This study nicely illustrates several of the issues associated with supposed individualization of CAM treatment. First, it shows that such treatment is not, in any meaningful sense, any more individualized than good quality science-based medical treatment. Choosing a selection of herbs based on previous experience, historical use, tradition, and the unscientific theories of Traditional Chinese Medicine, and then selecting which of these herbs to give each patient based on the same prior experience and unscientific theory, is still applying generalizations based on groups to individuals. It simply uses generalizations based on unreliable sources of data.

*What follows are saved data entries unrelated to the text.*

/-- The management complex across a reset: boot descriptors and slots, fuses, erase counts and the erases that are still to be made (R509),
the Vault's count of draws. -/
def Mgmt.across (m : Mgmt) : Mgmt :=
  { boot := { m.boot with chain := 0, stopped := false }, fcounts := m.fcounts, ferase := m.ferase, sramUnc := m.sramUnc, draws := m.draws,
    spdm := m.spdm }

/-- The dictionary across a reset: every UOA session ends (R484), settings stay (R481). -/
def Dict.across (d : Dict) (warm : Bool) : Dict :=
  { d with
    sessions := [], hsFails := 0, hellos := [], authDrops := 0, calWritten := 0, calSkipped := 0, shortfalls := 0, calPoint := 0
    bases := if warm then d.bases else [] }

/-- The recorder across a reset: what is in flash (R509, R520). -/
def Recorder.across (r : Recorder) : Recorder := { next := r.next, flash := r.flash, oldest := r.oldest }

/-- What both kinds of reset do (R520). -/
def State.lose (s : State) (warm : Bool) : State :=
  { s with
    arrays := SMap.mapVals s.arrays {} (fun _ x => x.reset)
    mesh := {}
    links := SMap.mapVals s.links {} (fun _ e => { out := e.out })
    fu := if warm then { s.fu.kept with ovf := s.fu.ovf } else s.fu.kept
    host := s.host.across warm
    health := s.health.across warm
    mods := SMap.mapVals s.mods {} (fun _ m => m.across)
    power := s.power.across
    mgmt := s.mgmt.across
    dict := s.dict.across warm
    recd := s.recd.across
    dawn := { s.dawn with
      step := 0, stopped := false, regain := false, warm := warm, request := if warm then 1 else 2, shutdown := 0, repeats := 0 } }

/-- The kept values of an account that differ from their defaults, by subindex: those written last (R277, R481). -/
def Account.keptValues (x : Account) : List (Nat × BitVec 64) :=
  if x.unused then []
  else
    [(0x08, 0, (x.waitPin.getD x.pinned).toNat), (0x0A, 16, x.waitCap.getD x.cap), (0x0B, 0x3F800000, (x.waitTau.getD x.tau).toNat),
     (0x0C, 0, (x.waitK.getD x.topk).toNat), (0x0D, 0x3F800000, (x.waitP.getD x.topp).toNat)].filterMap (fun e =>
      if e.2.1 = e.2.2 then none else some (e.1, BitVec.ofNat 64 e.2.2))

/-- A cold reset (R520, R521): power may fall; stack contents, keys, the Ledger and every partition are lost. -/
def State.coldReset (s : State) : State :=
  let s1 := s.lose false
  { s1 with
    tiles := SMap.mapVals s.tiles {} (fun _ t => t.cold)
    spad := []
    mem := {}
    parts := SMap.mapVals s.parts {} (fun _ q => q.kept)
    dict := { s1.dict with gone := s.accts.flatMap (fun x => x.2.keptValues) }
    accts := []
    ledger := { savedLsn := s.ledger.savedLsn } }

/-- A warm reset (R520, R522): stack contents, granules, memory and session keys, the Ledger and retained blocks stay; the
partitions wait for the return frame. After a write that clears the Twilight flag the device comes back as one with no partitions
(R394). -/
def State.warmReset (s : State) : State :=
  if s.health.clearing then s.coldReset
  else
  let s := s.dropWindows
  let s1 := s.lose true
  let s2 : State := { s1 with
    tiles := SMap.mapVals s.tiles {} (fun _ t => t.warm)
    spad := s.spad.filter (fun c => (SMap.get (s.tile (c.1 / padBytes)).blocks {} ((c.1 % padBytes) / 32768)).retained)
    mem := { s.mem with stk := [], engines := [] }
    parts := SMap.mapVals s.parts {} (fun _ q =>
      { q with nextStart := none, abort := none, runs := [], halt := decide (q.st = .serving ∨ q.st = .streaming) })
    accts := SMap.mapVals s.accts {} (fun _ x => { x with minted := none })
    ledger := { s.ledger with escrow := [], sums := [], mode := 2, waited := false, busy := 0, copied := false, copyIn := [] } }
  s2

/-- RESET_ASSERTION (R520, R521, R529): RESET_N asserted starts a cold reset, in Dawn too; the recorder's buffer is flushed where R506 has it
flushed, and lost otherwise. -/
def execResetAssertion (s : State) : Host.Outcome State Fault Refusal :=
  if s.power.rails = false then .next s
  else
    let s1 := (if s.flushDue || s.recd.flushing.isSome then s.flushAll else s).coldReset
    .next { s1 with power := { s1.power with resetPin := true } }

/-- POWER_OFF (R392, R414, R416, R537, R538): VDD_HK falls: THERMTRIP_N is released, lasers are dark, the stacks and the pending
records are lost, and a Dark device leaves Dark. -/
def execPowerOff (s : State) : Host.Outcome State Fault Refusal :=
  if s.power.rails = false then .next s
  else
    let s1 := s.coldReset
    .next { s1 with
      power := { s1.power with rails := false, resetPin := true, tripped := false }
      health := { s1.health with st := 0 } }

/-! ## Dawn (R513-R519) -/

/-- A Dawn record (R514): AFTER 1 for a completed step, 2 for one that stopped (log entry 41). -/
def State.dawnRec (s : State) (step : Nat) (stop : Bool) : State :=
  s.event 0x04 1 step none (if stop then 2 else 1) 0

/-- Dawn stops in the step after the last completed one. -/
def State.stopDawn (s : State) : State := (s.updDawn (fun d => { d with stopped := true })).dawnRec (s.dawn.step + 1) true

/-- A step completes, with its record. -/
def State.stepDone (s : State) : State :=
  (s.updDawn (fun d => { d with step := d.step + 1, stopped := false })).dawnRec (s.dawn.step + 1) false

/-- DAWN_START (R497, R513, R520): RESET_N is released with the rails up, or a reset that firmware requested goes on. The power-cycle
count rises at a cold Dawn before its first record. -/
def execDawnStart (s : State) : Host.Outcome State Fault Refusal :=
  if s.dawn.step ≠ 0 then .next s
  else
    let warm := decide (s.dawn.request = 1)
    let d := s.dawn
    let h := d.hoursSaved + 4096
    .next { s with
      power := { s.power with resetPin := false, rails := true }
      dawn := { d with
        step := 1, stopped := false, warm := warm, request := 0, hours := h, hoursDawn := h,
        cycles := if warm then d.cycles else bump32 d.cycles, repeats := 0 } }

/-- Step 2 (R509, R513): the recorder scan, the PLL on REFCLK. The record of step 1 is written with it, since no record can be
written before the scan (log entry 41). -/
def State.dawn2 (s : State) (d : DawnIn) : State :=
  let h := match s.recd.flash with | r :: _ => r.seq + 1 | [] => 0
  let s1 : State := { s with
    recd := { s.recd with next := h + d.torn, torn := d.torn }
    power := { s.power with pll := true, pllIn := if s.power.refclk then 1 else 2 } }
  ((s1.event 0x0F 2 0 none d.torn 0 (BitVec.ofNat 160 d.torn)).dawnRec 1 false).stepDone

/-- A slot verifies (R467 step 3). -/
def slotGood (c : SlotCheck) (b : Boot) : Bool :=
  c.signatureOk && c.keyOk && !b.revoked.getLsbD c.key.val && c.digestOk && decide (b.svn ≤ c.svn)

/-- The first 96 bits of a descriptor (R466). -/
def Boot.body (b : Boot) : BitVec 96 := b.seq ++ b.active ++ b.trial ++ b.tries ++ (0 : BitVec 40)

/-- A descriptor written (R466): with its CRC, in place of the copy that does not govern, which then does. -/
def Boot.put (b : Boot) : Boot :=
  let w := crc32 (bytesOfNat 12 b.body.toNat) ++ b.body
  if b.second then { b with copyA := w, second := false } else { b with copyB := w, second := true }

/-- A copy of the descriptor is sound. -/
def bootSound (w : BitVec 128) : Bool := decide (w.extractLsb' 96 32 = crc32 (bytesOfNat 12 (w.extractLsb' 0 96).toNat))

/-- The copy with the valid CRC and the higher SEQ governs (R466); none where neither is valid (log entry 102). -/
def Boot.load (b : Boot) (torn : BitVec 2) : Option Boot :=
  let take := fun (second : Bool) (w : BitVec 128) =>
    some { b with
      seq := w.extractLsb' 64 32, active := w.extractLsb' 56 8, trial := w.extractLsb' 48 8, tries := w.extractLsb' 40 8,
      second := second }
  let a := bootSound b.copyA && !torn.getLsbD 0
  let c := bootSound b.copyB && !torn.getLsbD 1
  if c && (!a || decide (b.copyA.extractLsb' 64 32 < b.copyB.extractLsb' 64 32)) then take true b.copyB
  else if a then take false b.copyA
  else none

The study also illustrates that individualizing therapy in this way doesn’t add any efficacy to the treatment. Not surprisingly, the study showed, as the others mentioned early have as well, that tailoring treatment to individuals based on generalizations derived from biased and unreliable sources of information leads to a therapy no more effective than randomly picking herbs out of a hat.

The difference between effective science-based medicine and ineffective medicine of any kind, conventional or alternative, is that the general principles used to guide therapy are derived from formal, controlled research that compensates for the weaknesses in our individual, informal, and unstructured judgment. If individualized medicine is just a code for using informal group observations instead of structured scientific ones to guide therapy, than it is not surprising that it doesn’t work any better than just making up a treatment haphazardly with no guiding principles at all."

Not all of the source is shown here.